MCPIF is protecting and promoting freedom of speech and expression on the Internet. It also protects the right of the people to petition the government through Internet for redress of grievances. The right of citizens to publish to the Internet without the requirement of a license is also specifically addressed.
These are expressions which causes injury or damage to another person. Internet libel: defined as “public and malicious expression tending to cause the dishonor, discredit, or contempt of a natural or juridical person, or to blacken the memory of one who is dead, made on the Internet or on public networks”;Hate speech: defined as “public and malicious expression calling for the commission of illegal acts on an entire class of persons, a reasonably broad section thereof, or a person belonging to such a class, based on gender, sexual orientation, religious belief or affiliation, political belief or affiliation, ethnic or regional affiliation, citizenship, or nationality, made on the Internet or on public networks” and;Child pornography.
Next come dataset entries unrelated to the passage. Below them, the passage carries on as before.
theorem State.lifecycle_bam_cmd (s : State) (lc : Nat) :
    (s.lifecycle lc).bam = s.bam.moved lc ∧ (s.lifecycle lc).cmd = { s.cmd with sessions := [] } := by
  unfold State.lifecycle
  dsimp only
  rw [State.eraseOld_bam, State.eraseOld_cmd]
  generalize eu : State.closeSessions _ = u
  have hu : u.bam = { s.bam with lc := lc, count := s.bam.count + 1, kr := [] } ∧ u.cmd = { s.cmd with sessions := [] } := by
    rw [← eu, State.closeSessions_bam, State.closeSessions_cmd, State.raise_bam, State.raise_cmd]
    exact ⟨rfl, rfl⟩
  have hv : ((upFrom 0 12).foldl State.secErase u).bam = u.bam ∧ ((upFrom 0 12).foldl State.secErase u).cmd = u.cmd :=
    List.foldlRecOn (motive := fun t : State => t.bam = u.bam ∧ t.cmd = u.cmd) _ _ ⟨rfl, rfl⟩ fun t ht p _ =>
      ⟨(t.secErase_bam_cmd p).1.trans ht.1, (t.secErase_bam_cmd p).2.trans ht.2⟩
  rw [hv.1, hu.1, hv.2, hu.2]
  exact ⟨rfl, rfl⟩

/-! ### Operations of requests (R460, R472, R473, R475) -/

/-- What a request's action leaves alone: the outstanding commands, a deferred policy, the DRBG. -/
def Undisturbed (s t : State) : Prop :=
  t.cmd.async = s.cmd.async ∧ t.bam.policyAfter = s.bam.policyAfter ∧ t.bam.drbg = s.bam.drbg

theorem State.authTake_undisturbed (s : State) (ps : List Byte) (at_ : Nat) : Undisturbed s (s.authTake ps at_) :=
  ⟨rfl, rfl, rfl⟩

theorem State.lifecycle_undisturbed (s : State) (lc : Nat) : Undisturbed s (s.lifecycle lc) := by
  obtain ⟨hbam, hcmd⟩ := s.lifecycle_bam_cmd lc
  unfold Undisturbed
  rw [hbam, hcmd]
  exact ⟨rfl, rfl, rfl⟩

theorem State.bamSession_undisturbed (s : State) (ps : List Byte) (svc : BamService) :
    Undisturbed s (s.bamSession ps svc).1 := by
  unfold State.bamSession Undisturbed
  dsimp only
  split
  · rw [State.raise_cmd, State.raise_bam]
    exact ⟨rfl, rfl, rfl⟩
  · rw [State.raise_cmd, State.raise_bam]
    exact ⟨rfl, rfl, rfl⟩

/-- A session of partition `p` with an empty window. -/
theorem State.bamSession_opens {ps : List Byte} (h : u8 ps 0 ≠ 2) (s : State) (svc : BamService) : ∃ key,
    (s.bamSession ps svc).1.cmd.sessions = s.cmd.sessions.put {} (u8 ps 1) { isOpen := true, key := key } ∧
    (s.bamSession ps svc).2 = fit 16 svc.out := by
  unfold State.bamSession
  dsimp only
  rw [if_neg (by simpa using h), State.raise_cmd]
  exact ⟨_, rfl, rfl⟩

theorem State.bamSession_closes {ps : List Byte} (h : u8 ps 0 = 2) (s : State) (svc : BamService) :
    (s.bamSession ps svc).1.cmd.sessions = s.cmd.sessions.put {} (u8 ps 1) {} ∧ (s.bamSession ps svc).2 = [] := by
  unfold State.bamSession
  dsimp only
  rw [if_pos (by simpa using h), State.raise_cmd]
  exact ⟨rfl, rfl⟩

theorem State.writeRecord_bam (s : State) (n op : Nat) (k : KeySlot) : (s.writeRecord n op k).bam = { s.bam with
    slots := s.bam.slots.put {} n { k with seq := max (s.bam.slots.val {} n).seq (s.bam.other.val {} n).seq + 1 }
    other := s.bam.other.put {} n (s.bam.slots.val {} n), kr := s.bam.kr.filter (· != n) } := State.raise_bam ..

theorem State.writeRecord_cmd (s : State) (n op : Nat) (k : KeySlot) : (s.writeRecord n op k).cmd = s.cmd := State.raise_cmd ..

theorem State.bamInstall_stages {ps : List Byte} (h : u8 ps 0 = 0) (s : State) (svc : BamService) : ∃ bytes,
    s.bamInstall ps svc = ({ s with bam := { s.bam with stage := bytes } }, leBytes 4 0) :=
  ⟨_, if_pos (by simpa using h)⟩

theorem State.bamInstall_undisturbed (s : State) (ps : List Byte) (svc : BamService) :
    Undisturbed s (s.bamInstall ps svc).1 := by
  by_cases hstage : u8 ps 0 = 0
  · obtain ⟨bytes, hput⟩ := State.bamInstall_stages hstage s svc
    rw [hput]
    exact ⟨rfl, rfl, rfl⟩
  · unfold State.bamInstall
    dsimp only
    rw [if_neg (by simpa using hstage)]
    generalize eu : (if s.anchorAuth (u16 ps 2) then s.authTake ps 40 else s) = u
    have hu : Undisturbed s u := by
      rw [← eu]
      split
      · exact s.authTake_undisturbed ps 40
      · exact ⟨rfl, rfl, rfl⟩
    dsimp only
    generalize @ite KeySlot _ (instDecidableEqBool _ _) _ _ = new
    split
    · unfold Undisturbed
      dsimp only
      rw [State.writeRecord_bam, State.writeRecord_cmd]
      exact hu
    · unfold Undisturbed
      dsimp only
      rw [State.writeRecord_bam, State.writeRecord_cmd]
      exact hu

/-- A deletion: the slot is empty under the next sequence number, and nothing is staged. -/
theorem State.bamInstall_deletes {ps : List Byte} (h : u8 ps 0 = 4) (s : State) (svc : BamService) :
    let seq := max (s.bam.slots.val {} (u16 ps 2)).seq (s.bam.other.val {} (u16 ps 2)).seq + 1
    (s.bamInstall ps svc).1.bam.slots = s.bam.slots.put {} (u16 ps 2) { seq := seq } ∧
      (s.bamInstall ps svc).1.bam.stage = [] ∧ (s.bamInstall ps svc).2 = leBytes 4 seq := by
  unfold State.bamInstall
  dsimp only
  rw [if_neg (by simp [h])]
  generalize eu : (if s.anchorAuth (u16 ps 2) then s.authTake ps 40 else s) = u
  have hu : u.bam.slots = s.bam.slots ∧ u.bam.other = s.bam.other := by
    rw [← eu]
    split <;> exact ⟨rfl, rfl⟩
  dsimp only
  simp only [if_pos (show (u8 ps 0 == 4) = true by simp [h])]
  rw [if_neg (by simp)]
  dsimp only
  rw [State.writeRecord_bam]
  dsimp only
  rw [Tab.val_put_same, hu.1, hu.2]
  exact ⟨rfl, rfl, rfl⟩

theorem State.bamPolicy_undisturbed (s : State) (ps : List Byte) : Undisturbed s (s.bamPolicy ps) := by
  unfold State.bamPolicy
  dsimp only
  generalize eu : (if s.bam.lc != 0 then s.authTake ps 8 else s) = u
  have hu : Undisturbed s u := by
    rw [← eu]
    split
    · exact s.authTake_undisturbed ps 8
    · exact ⟨rfl, rfl, rfl⟩
  split
  · exact hu
  · split
    · unfold Undisturbed
      rw [State.raise_cmd, State.raise_bam]
      exact hu
    · exact hu

theorem State.bamPolicy_sets {ps : List Byte} (h : u8 ps 0 = 0) (s : State) :
    (s.bamPolicy ps).bam.policy = u8 ps 1 ∧ (s.bamPolicy ps).bam.armed = u8 ps 2 := by
  unfold State.bamPolicy
  dsimp only
  rw [if_pos (by simpa using h)]
  exact ⟨rfl, rfl⟩

theorem State.bamPolicy_unlocks {ps : List Byte} (h : u8 ps 0 ≠ 0) (s : State) : (s.bamPolicy ps).bam.locked = false := by
  unfold State.bamPolicy
  dsimp only
  rw [if_neg (by simpa using h)]
  generalize (if s.bam.lc != 0 then s.authTake ps 8 else s) = u
  split
  next => rw [State.raise_bam]
  next hopen => simpa using hopen

theorem bamAct_undisturbed (code : Nat) (ps : List Byte) (s : State) (svc : BamService) :
    Undisturbed s (bamAct code ps s svc).1 := by
  unfold bamAct
  split
  · exact ⟨rfl, rfl, rfl⟩
  · exact s.bamSession_undisturbed ps svc
  · exact s.bamInstall_undisturbed ps svc
  · exact ⟨rfl, rfl, rfl⟩
  · exact ⟨rfl, rfl, rfl⟩
  · exact ⟨rfl, rfl, rfl⟩
  · dsimp only
    split
    · exact s.lifecycle_undisturbed _
    · exact (s.authTake ps 8).lifecycle_undisturbed _
  · exact s.bamPolicy_undisturbed ps

/-! ### Execution (R448) -/

/-- Bamlys has drawn from its DRBG for a request. -/
def State.drawn (s : State) : State := { s with bam := { s.bam with drbg := (s.bam.drbg + 1) % 1024 } }

/-- No check of a request reads the DRBG. -/
theorem bamCheck_drawn (code : Nat) (ps : List Byte) (s : State) (svc : BamService) :
    bamCheck code ps s.drawn svc = bamCheck code ps s svc := by
  unfold bamCheck
  split <;> rfl

section
variable (hnext : bamFirst s.bamQueue = some o) (hserving : s.bam.serving = true) (hhalted : s.bam.halted = false)
  (hpolicy : s.bam.policyAfter = false) (hfeed : (s.feedBelow6 && writesRecord o.code o.pk.params) = false)
include hnext hserving hhalted hpolicy hfeed

/-- The request ends by its check, or by its action. -/
theorem State.bamExecute_served (hcheck : isCheckOnly o.pk = false) : s.bamExecute svc =
    if bamCheck o.code o.pk.params s svc ≠ stOk then s.drawn.finishAsync o (bamCheck o.code o.pk.params s svc) []
    else
      let r := bamAct o.code o.pk.params s.drawn svc
      r.1.finishAsync o r.2.1 r.2.2 := by
  have hlow : ¬ (s.drawn.feedBelow6 && writesRecord o.code o.pk.params) = true := by
    rw [show s.drawn.feedBelow6 = s.feedBelow6 from rfl, hfeed]
    decide
  unfold State.bamExecute
  rw [hnext]
  dsimp only
  rw [if_neg (by simp [hserving, hhalted])]
  change (let c := if (s.drawn.feedBelow6 && writesRecord o.code o.pk.params) then stBusy
      else bamCheck o.code o.pk.params s.drawn svc
    let t := if c != stOk || isCheckOnly o.pk then s.drawn.finishAsync o c [] else
      (bamAct o.code o.pk.params s.drawn svc).1.finishAsync o (bamAct o.code o.pk.params s.drawn svc).2.1
        (bamAct o.code o.pk.params s.drawn svc).2.2
    if t.bam.policyAfter then ({ t with bam := { t.bam with policyAfter := false } }).tamperPolicy else t) = _
  dsimp only
  rw [if_neg hlow, bamCheck_drawn, hcheck]
  generalize et : (if (bamCheck o.code o.pk.params s svc != stOk || false) = true then _ else _ : State) = t
  have hdefer : s.drawn.bam.policyAfter = false := hpolicy
  by_cases hok : bamCheck o.code o.pk.params s svc = stOk
  · rw [if_neg (by simp [hok])] at et
    rw [← et, State.finishAsync_bam, (bamAct_undisturbed o.code o.pk.params s.drawn svc).2.1, hdefer, if_neg (not_not.mpr hok)]
    rfl
  · rw [if_pos (by simp [hok])] at et
    rw [← et, State.finishAsync_bam, hdefer, if_pos hok]
    rfl

end

/-! ### The results of the eight opcodes (R471 to R475) -/

theorem bamAct_session (ps : List Byte) (s : State) (svc : BamService) :
    bamAct 0x0D01 ps s svc = ((s.bamSession ps svc).1, stOk, (s.bamSession ps svc).2) := rfl

theorem bamAct_install (ps : List Byte) (s : State) (svc : BamService) :
    bamAct 0x0D02 ps s svc = ((s.bamInstall ps svc).1, stOk, (s.bamInstall ps svc).2) := rfl

theorem bamAct_lifecycle (ps : List Byte) (s : State) (svc : BamService) : bamAct 0x0D06 ps s svc =
    ((if s.bam.lc == 0 then s else s.authTake ps 8).lifecycle (u8 ps 0), stOk, []) := rfl

theorem bamAct_policy (ps : List Byte) (s : State) (svc : BamService) :
    bamAct 0x0D07 ps s svc = (s.bamPolicy ps, stOk, []) := rfl

/-- The status of the island reads the same before and after a draw. -/
theorem State.bamStatus_drawn (s : State) {ps : List Byte} (h : u8 ps 0 = 0) : s.drawn.bamStatus ps =
    leBytes 1 s.bam.lc ++ leBytes 1 s.bam.count ++ leBytes 1 s.bam.policy ++
      leBytes 1 (pack [(0, 1, b2n s.bam.locked), (1, 1, b2n s.bam.rootOk), (2, 1, b2n s.debugOpen)]) ++ leBytes 4 s.epoch ++
      leBytes 4 s.bam.authCounter ++ leBytes 2 s.bam.restarts ++ leBytes 2 s.slotsUsed ++ fit 48 s.bam.measurement :=
  if_pos (by simpa using h)

theorem signLen_eq (type : Nat) : signLen type = if type = 0x10 then 64 else if type = 0x11 then 96 else 16 := by
  unfold signLen
  simp only [beq_iff_eq]

end Sys2Proof.Machine

open Sys2Proof Sys2Proof.Machine

/-- Settles O51: a request ends by its check or by its action, and each action by the rule of its operation. -/
theorem bamlysRequests : Obligations.BamlysRequests := by
  intro s o svc hnext hserving hhalted hpolicy hfeed hcheckOnly hlive _
  have hserved := State.bamExecute_served (svc := svc) hnext hserving hhalted hpolicy hfeed hcheckOnly
  refine ⟨fun hfails => ⟨_, rfl, ?_⟩, fun hok hloud => ⟨_, rfl, ?_⟩⟩
  · rw [hserved, if_pos hfails]
    exact ⟨State.finishAsync_answered _ hlive _ _ (.inr hfails), State.finishAsync_async .., State.finishAsync_bam ..⟩
  rw [hserved, if_neg (not_not.mpr hok)]
  have hans : ∀ (t : State) (status : Nat) (result : List Byte), (t.finishAsync o status result).answered o.pk status result :=
    fun t status result => State.finishAsync_answered t hlive status result (.inl hloud)
  obtain ⟨hasync, _, hdrbg⟩ := bamAct_undisturbed o.code o.pk.params s.drawn svc
  dsimp only
  rw [State.finishAsync_async, State.finishAsync_bam, State.finishAsync_sessions]
  refine ⟨congrArg (List.erase · o) hasync, hdrbg, fun hcode => ?_, fun hcode => ?_, fun hcode => ?_, fun hcode hop => ?_,
    fun hcode hop => ?_, fun hcode hop => ?_, fun hcode hop => ?_, fun hcode hop => ?_, fun hcode => ?_, fun hcode hop => ?_,
    fun hcode hop => ?_⟩
  case refine_1 =>
    rw [hcode]
    exact hans ..
  case refine_2 =>
    rw [hcode, ← signLen_eq]
    exact ⟨rfl, hans ..⟩
  case refine_3 =>
    rw [hcode]
    exact ⟨rfl, rfl, hans ..⟩
  case refine_4 =>
    rw [hcode, ← s.bamStatus_drawn hop]
    exact ⟨rfl, hans ..⟩
  case refine_5 =>
    obtain ⟨hsessions, hresult⟩ := State.bamSession_closes hop s.drawn svc
    rw [hcode, bamAct_session]
    dsimp only
    rw [hsessions, Tab.val_put_same, hresult]
    exact ⟨rfl, hans ..⟩
  case refine_6 =>
    obtain ⟨key, hsessions, hresult⟩ := State.bamSession_opens hop s.drawn svc
    rw [hcode, bamAct_session]
    dsimp only
    rw [hsessions, Tab.val_put_same, hresult]
    exact ⟨rfl, rfl, rfl, hans ..⟩
  case refine_7 =>
    obtain ⟨bytes, hstaged⟩ := State.bamInstall_stages hop s.drawn svc
    rw [hcode, bamAct_install, hstaged]
    exact ⟨rfl, hans ..⟩
  case refine_8 =>
    obtain ⟨hslots, hstage, hresult⟩ := State.bamInstall_deletes hop s.drawn svc
    rw [hcode, bamAct_install]
    dsimp only
    rw [hslots, hstage, hresult, Tab.val_put_same]
    exact ⟨rfl, rfl, rfl, hans ..⟩
  case refine_9 =>
    rw [hcode, bamAct_lifecycle]
    dsimp only
    generalize eu : (if s.drawn.bam.lc == 0 then s.drawn else s.drawn.authTake o.pk.params 8) = u
    have hcount : u.bam.count = s.bam.count := by
      rw [← eu]
      split <;> rfl
    obtain ⟨hbam, hcmd⟩ := u.lifecycle_bam_cmd (u8 o.pk.params 0)
    unfold State.epoch
    rw [State.finishAsync_bam, hbam, hcmd]
    exact ⟨rfl, congrArg (· + 1) hcount, rfl, rfl, fun e he => Bam.moved_slots he, Bam.moved_retired, hans ..⟩
  case refine_10 =>
    rw [hcode, bamAct_policy]
    obtain ⟨hset, harmed⟩ := State.bamPolicy_sets hop s.drawn
    exact ⟨hset, harmed, hans ..⟩
  case refine_11 =>
    rw [hcode, bamAct_policy]
    exact ⟨State.bamPolicy_unlocks hop s.drawn, hans ..⟩

end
Atypically, the definition of Internet hate speech is incredibly limited, with the Act stating that it shall not lie if the expression “does not call for the commission of illegal acts on the person or class of persons that, when they are done, shall cause actual criminal harm to the person or class of persons, under existing law” and if it “does not call for the commission of illegal acts posing an immediate lawless danger to the public or to the person who is the object of the expression.”
MCPIF also promotes universal access to the Internet, it allows for the suspension of an individual’s Internet access as an accessory to other penalties upon conviction of certain crimes, with certain checks and balances. It prevents persons or entities offering Internet access for free or for a fee from restricting access to the Internet or limiting content that may be accessed by guests, employees or others without a reasonable ground related to the protection of the person or entity from actual or legal threats, the privacy of others who may be accessing the network, or the privacy and security of the network as provided for in the Data Privacy Act of 2012 (RA 10173) or this Act.